A meniscus tear is one of the most common knee injuries seen in athletes, active individuals, and older adults. The meniscus is a C-shaped cartilage in the knee that acts as a shock absorber, helping protect the joint and improve stability during movement. When torn, it can lead to pain, swelling, stiffness, locking, and difficulty bending or straightening the knee.
Our clinic offers comprehensive meniscal care in Bengaluru, including accurate diagnosis, conservative treatment, rehabilitation guidance, and advanced arthroscopic meniscus surgery when needed. The goal of treatment is always to relieve pain, restore movement, and preserve healthy knee cartilage whenever possible.
Common Conditions or Symptoms Treated
We provide treatment for a wide range of meniscus-related knee problems, including:
• Acute Meniscus Tear
Often occurs during sports when the knee twists forcefully (e.g. pivoting in soccer or basketball). Patients feel sudden pain, rapid swelling, and may be unable to fully extend the knee. A tear can cause clicking, catching, or even a locked knee when a fragment gets caught.
• Chronic/Degenerative Tear
In older adults or those with arthritis, normal wear can weaken the meniscus. Simple movements (kneeling, squatting) may then tear the cartilage. Symptoms are similar but may start gradually – pain, intermittent swelling, and occasional locking.
• Associated Injuries
Meniscus tears often coexist with ligament injuries (e.g. ACL tears). We evaluate for combined injuries because treating all issues is important for long-term knee health.

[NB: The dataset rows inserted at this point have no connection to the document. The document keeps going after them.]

-- ==== Sys2Proof/Machine/Boot.lean ====
section
/-! DEFINITION. Module reset, the boot stages, the links of the ports, and the thermal responses (R74, R101, R399, R404 to R407). -/
namespace Sys2Proof.Machine

/-! ### Module reset (R404) -/

/-- Addresses from here on are not device memory (R215): what module reset says of memory does not touch them. -/
def hostStart : Nat := Config.deviceBytes

/-- Memory after a module reset in a run: host memory as it was, device memory with unspecified contents (R404; free values, log 19). -/
def State.resetMemory (s : State) : Memory :=
  Memory.writeCells (s.mem.filter (fun (c : Host.Cell) => decide (hostStart ≤ c.1)))
    ((Config.freeCells s.tick).filter (fun (c : Nat × Byte) => decide (c.1 < hostStart)))

/-- Module reset: every register at its Reset value, no container, no VF; what lies outside the registers stays: memory of hosts, the repair record,
the firmware image slots, the rails and what the module has sent (R404). Whether a device block stays uncorrectable is a free value (log 19); a
plane that is still dark is reported again by its shelf (log 21). -/
def State.moduleReset (s : State) : State :=
  { State.reset with
    badBlocks := s.badBlocks.filter (fun b => decide (hostStart ≤ 64 * b) || Config.freeBool (s.tick * 2 ^ 64 + b))
    agenda := s.agenda, tick := s.tick + 1, nextId := s.nextId, mem := s.resetMemory, out := s.out
    boot := { Boot.reset with repair := s.boot.repair, repairOld := s.boot.repair.length, images := s.boot.images, railsOff := s.boot.railsOff
                              tripped := s.boot.tripped } }

/-- Input power arrives; after a thermal trip FAILCODE reads 4 (R399, R404). -/
def execPowerOn (s : State) : Host.Outcome State Fault Refusal :=
  module s (fun s =>
    let s' := s.moduleReset
    { s' with boot := { s'.boot with failcode := if s.boot.tripped then 4 else 0, railsOff := false, tripped := false } })

/-- The management controller's out-of-band reset, which its own rail lets it give with the others off (R402); those stay off (log 20). -/
def execOobReset (s : State) : Host.Outcome State Fault Refusal := module s State.moduleReset

/-- PERST# on one port: its link goes down and its PF takes a Function Level Reset (R382, R404). -/
def execPerst (port : Fin 2) (s : State) : Host.Outcome State Fault Refusal :=
  module s (fun s => (s.setPf port { s.pf port with linkUp := false, cxl := false, speed := 0, width := 0, l0p := 0 }).pfReset port)

/-- The speeds in units of 0.1 GT/s and the widths a link may train to (R69). -/
def linkSpeeds : List Nat := [640, 320, 160, 80, 50, 25]
def linkWidths : List Nat := [16, 8, 4, 2, 1]

/-- A port's link finishes training, as CXL or not, at a speed and width that are free values among those of R69 (log 2): the PF sends its Function Readiness
Status message (R74). -/
def execLinkUp (pf : Fin 2) (cxl : Bool) (s : State) : Host.Outcome State Fault Refusal :=
  module s (fun s =>
    let p := s.pf pf
    if p.linkUp then s
    else
      let (x, s) := s.freeNat
      let w := linkWidths.getD (x / 6 % 5) 16
      s.setPf pf { p with linkUp := true, cxl := cxl, frs := p.frs + 1, speed := linkSpeeds.getD (x % 6) 640, width := w, l0p := w })

/-! ### The stages (R405, R406) -/

/-- The boot register changed. -/
def State.setStage (s : State) (n : Nat) : State := { s with boot := { s.boot with stage := n } }

/-- Boot stops with a FAILCODE. -/
def State.bootFails (s : State) (code : Nat) : State := { s with boot := { s.boot with stage := 15, failcode := code } }

def execBootRom (s : State) : Host.Outcome State Fault Refusal :=
  module s (fun s => if s.boot.stage = 0 && !s.boot.romDone then { s with boot := { s.boot with stage := 1, romDone := true } } else s)

/-- An image passes its checks: both signatures over its measurement, and its version (R29, R406). -/
def FwImage.passes (f : FwImage) : Bool :=
  bothSigned (sha384 f.bytes) f.ecdsa f.lms && decide (Config.minVersion ≤ f.version)

/-- The first image of slot A, then slot B, that passes, with its slot number. -/
def firstPassing (l : List FwImage) : Option (Nat × FwImage) :=
  (l.take 2).mapIdx (fun n f => (n, f)) |>.find? (fun x => x.2.passes)

/-- Slot A, then slot B; the measurement of the first that passes is extended as the first entry, and with none boot fails with FAILCODE 1 (R406). -/
def execFwverify (s : State) : Host.Outcome State Fault Refusal :=
  module s (fun s =>
    if s.boot.stage ≠ 1 then s
    else match firstPassing s.boot.images with
      | some (n, f) =>
        { s with boot := { s.boot with stage := 2, slot := n == 1, ecdsaOk := true, lmsOk := true, attest := s.boot.attest ++ [sha384 f.bytes] } }
      | none => s.bootFails 1)

/-- The stacks are trained and tested, homes and directories initialised; or boot fails with FAILCODE 2. -/
def execMeminit (ok : Bool) (s : State) : Host.Outcome State Fault Refusal :=
  module s (fun s => if s.boot.stage ≠ 2 then s else if ok then s.setStage 3 else s.bootFails 2)

/-- A recorded lane failure put back into its quadrant's register (R101): a first one of lanes 0 to 31 is steered past, lane 32 is SPAREBAD, and one of a second lane
leaves the quadrant out of service (R100). A lane that the register shows, or that is being steered around, is the same failure seen again (log 38). -/
def Quad.reapply (x : Quad) (lane : Nat) : Quad :=
  if x.knows lane then x
  else
    let second := x.steered || x.steering.isSome || x.sparebad
    { x with failcnt := min 255 (x.failcnt + 1), sparebad := x.sparebad || lane == 32, dead := x.dead || second
             steering := if second then none else x.steering, steered := x.steered || (lane < 32 && !second)
             flane := if lane < 32 && !second then lane else x.flane }

/-- The repair record as it stood at module reset is reapplied, the loader is ready, and each PF sets READY (R74, R101, R405). What was recorded since
has acted already. -/
def execRepair (s : State) : Host.Outcome State Fault Refusal :=
  module s (fun s =>
    if s.boot.stage ≠ 4 then s
    else
      let s := (s.boot.repair.take s.boot.repairOld).foldl (fun (s : State) (x : Nat × Nat) => s.updQuad x.1 (fun q => q.reapply x.2)) s
      { s with pf0 := { s.pf0 with ready := true }, pf1 := { s.pf1 with ready := true } }.setStage 5)

/-! ### Thermal responses (R399) -/

/-- The REFILL in force of every context changed. -/
def State.setRefills (s : State) (h : Nat → Nat) : State :=
  { s with ctxs := s.ctxs.map (fun (e : Nat × Ctx) => (e.1, { e.2 with refill := h e.2.refill })) }

/-- The junction reaches 100 °C: THROT, and the REFILL in force halved; further readings in that range change nothing. -/
def execJunctionThrottle (s : State) : Host.Outcome State Fault Refusal :=
  module s (fun s => if s.boot.throt then s else { s with boot := { s.boot with throt := true } }.setRefills (fun n => n / 2))

/-- The junction falls below 95 °C: THROT is clear, and the power manager sets REFILL anew at the next microsecond boundary (R403, log 26). -/
def execJunctionRecover (s : State) : Host.Outcome State Fault Refusal :=
  module s (fun s => { s with boot := { s.boot with throt := false } })

/-- The junction reaches 115 °C: every rail is off until power arrives again. -/
def execThermalTrip (s : State) : Host.Outcome State Fault Refusal :=
  module s (fun s => { s with boot := { s.boot with railsOff := true, tripped := true } })

end Sys2Proof.Machine
end

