-- ==== Sys2Proof/Laws/State.lean ====
section
/-! SUPPORT. What each named update leaves as it was, field by field. -/
namespace Sys2Proof.Machine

• Re-tear or Recurrent Symptoms
Even after initial conservative care, some patients have persistent pain or repeated swelling. These may require surgery.
Treatment Approach / Procedures Offered
Our clinic offers both conservative (non-surgical) and surgical treatments, tailored to each patient:
Non-Surgical Management
Many small or degenerative tears may improve with time and therapy. Following the RICE protocol (rest, ice, compression, elevation) can alleviate symptoms initially. We may recommend avoiding aggravating activities, using knee braces, and taking anti-inflammatory medications or injections for pain. Physical therapy focuses on strengthening the quadriceps and surrounding muscles to stabilize the knee. For example, a course of PT and activity modification may allow some tears to heal on their own. However, if symptoms (pain, clicking, swelling) persist beyond a few weeks or if the knee locks, we advise surgical intervention.

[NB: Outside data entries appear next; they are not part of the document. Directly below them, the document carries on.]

theorem issueS_of_seqIssuing {s : State} {i : Instr} {c : SCtx} (h : s.seqIssuing i = some c) (onSeq : SCtx → State) : issueS i s onSeq = .next (onSeq c) :=
  issue_of_seqIssuing h _ onSeq

/-! ### The end of an instruction -/

/-- A team after threads have changed keeps its groups. -/
theorem State.sameButTeams_trans {s t u : State} (h : s.sameButTeams t) (k : t.sameButTeams u) : s.sameButTeams u := by
  unfold State.sameButTeams at *; rw [k, h]

theorem State.sameButTeams_setTeam (s : State) (t : Team) : s.sameButTeams (s.setTeam t) := rfl
theorem State.sameButTeams_updTeam (s : State) (r : TeamRef) (f : Team → Team) : s.sameButTeams (s.updTeam r f) := by
  unfold State.sameButTeams State.updTeam; split <;> rfl
theorem State.sameButTeams_diag (s : State) (q v n : Nat) (f : DWord → DWord) : s.sameButTeams (s.diag q v n f) := rfl

/-- The end of a run leaves the team as it was but for the group's run, and the group in place. -/
theorem State.endRun_spec {s : State} {r : TeamRef} {T : Team} {G : Group} {q place : Nat} (h : s.team? r = some T) (hg : T.group? (T.slotOf q) place = some G) :
    s.sameButTeams (s.endRun r q place) ∧ ∃ G', G' = { G with runLen := 0, midRun := false, lbCycles := 0 } ∧
      (s.endRun r q place).team? r = some (T.setGroup G') ∧ (T.setGroup G').group? (T.slotOf q) place = some G' := by
  have hs := Team.slot_of_group hg
  unfold State.endRun; simp only [h, hg]
  refine ⟨rfl, _, rfl, ?_, Team.group_setGroup hg hs.1 hs.2⟩
  rw [State.team_congr (s := s.setTeam (T.setGroup { G with runLen := 0, midRun := false, lbCycles := 0 }))]
  · exact State.team_setTeam (t' := T.setGroup _) h (show T.ref = r from State.ref_of_team h)
  · rfl

theorem Team.group_setGroup_other {t : Team} {g' : Group} {slot place : Nat} (h : ¬(slot = g'.slot ∧ place = g'.place)) :
    (t.setGroup g').group? slot place = t.group? slot place := by
  unfold Team.group? Team.setGroup
  simp only [List.find?_map]
  have : (fun g : Group => g.slot == slot && g.place == place) ∘ (fun x : Group => if x.slot == g'.slot && x.place == g'.place then g' else x) =
      (fun g : Group => g.slot == slot && g.place == place) := by
    funext x; simp only [Function.comp]; split
    · rename_i hx; simp only [Bool.and_eq_true, beq_iff_eq] at hx; rw [hx.1, hx.2]
    · rfl
  rw [this]
  cases hf : t.groups.find? (fun g => g.slot == slot && g.place == place) with
  | none => rfl
  | some x =>
    have := List.find?_some hf
    simp only [Bool.and_eq_true, beq_iff_eq] at this
    simp only [Option.map_some]; rw [if_neg]
    simp only [Bool.and_eq_true, beq_iff_eq, this.1, this.2]; exact h

/-- What the end of an instruction makes of a thread: its registers stay, its program counter moves on where it executed, and its loop buffer changes only if
the group owns it. -/
theorem GCtx.closeThread_spec (g : GCtx) (w : IWord) (own moved : Bool) (x : Thread) :
    g.closeThread w own moved x = (if g.runs x then { x with lbuf := (g.closeThread w own moved x).lbuf, pc := if moved || g.more.isSome then x.pc else nextSeq g.pc }
      else { x with lbuf := if g.grp.owns x then (g.closeThread w own moved x).lbuf else x.lbuf }) := by
  have hc : ∀ (y : Thread) pc w, y.capture pc w = { y with lbuf := (y.capture pc w).lbuf } := by intro y pc w; unfold Thread.capture; split <;> rfl
  have hr : g.refill own x = { x with lbuf := (g.refill own x).lbuf } := by unfold GCtx.refill; split <;> rfl
  have ho : g.grp.owns x = false → g.refill own x = x := by intro h; simp [GCtx.refill, h]
  unfold GCtx.closeThread
  by_cases hx : g.runs x = true
  · simp only [hx, if_true]
    unfold GCtx.endThread
    cases g.lb.isNone <;> cases (moved || g.more.isSome) <;> simp only [if_true, if_false, Bool.false_eq_true]
    · rw [hr]
    · exact hr
    · rw [hc, hr]
    · rw [hc, hr]
  · simp only [hx, if_false, Bool.false_eq_true]
    by_cases h : g.grp.owns x = true
    · rw [if_pos h]; exact hr
    · rw [if_neg h]; exact ho (by simpa using h)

Surgical Management (Arthroscopic Repair or Meniscectomy)
Dr. Sunku is skilled in minimally invasive knee arthroscopy. For repairable tears (often in the well-blooded outer third of the meniscus), we perform meniscus repair: suturing the tear to allow natural healing. This preserves the meniscus function. If repair is not possible (tear in the inner zone, or complex degenerative tears), we perform a partial meniscectomy: trimming away only the torn portion, smoothing the meniscus. Surgical treatments typically use two small incisions; a tiny camera (arthroscope) guides precise work. We take care to remove as little tissue as necessary, since "removing large portions of the meniscus will lead to expedited arthritis".
Postoperative Care
After surgery, rehabilitation is crucial. The specifics depend on the procedure (see Recovery section). Our team provides detailed rehab protocols. We do not rely on unproven treatments; any injections (PRP, etc.) would only be offered if supported by evidence or on a case-by-case basis. We emphasize evidence-based practice – for example, we cite the AAOS recommendation that rehab time varies by procedure (repair vs meniscectomy).
Why Choose Our Clinic
Dr. Sunku’s expertise is a key differentiator. As a fellowship-trained sports medicine specialist (and former team doctor), he has handled hundreds of knee injuries. He brings precision to arthroscopic techniques and understands athletes’ needs. We highlight a patient-first philosophy: every treatment plan is customized to goals (e.g. returning to sport or daily activities). Patients receive compassionate care, education about the pros/cons of surgery, and close follow-up. Unlike generic clinics, we emphasize Dr. Sunku’s credentials in sports orthopedics and his use of advanced techniques. Our track record of successful outcomes and coordinated rehab is why patients should trust us with their meniscal injury.
Recovery and Rehabilitation Overview
Rehab depends on whether the meniscus was repaired or resected:
Partial Meniscectomy Recovery
Typically faster. Patients often walk on the knee immediately or within days. Swelling usually subsides in 1–2 weeks. A typical recovery allows return to normal activities in about 3–6 weeks. Early motion and strengthening start right away.
Meniscus Repair Recovery
Requires more protection. Patients usually keep weight off (crutches) or use a brace for 4–6 weeks so the suture can heal. Physical therapy is gradual: gentle motion first, then strengthening. Full return to sports is usually by 3–6 months post-op.
Rehabilitation Timeline
Both paths involve structured PT with a therapist, beginning immediately post-op. The overall goal is to restore range of motion, strength, and stability without damaging the healing meniscus.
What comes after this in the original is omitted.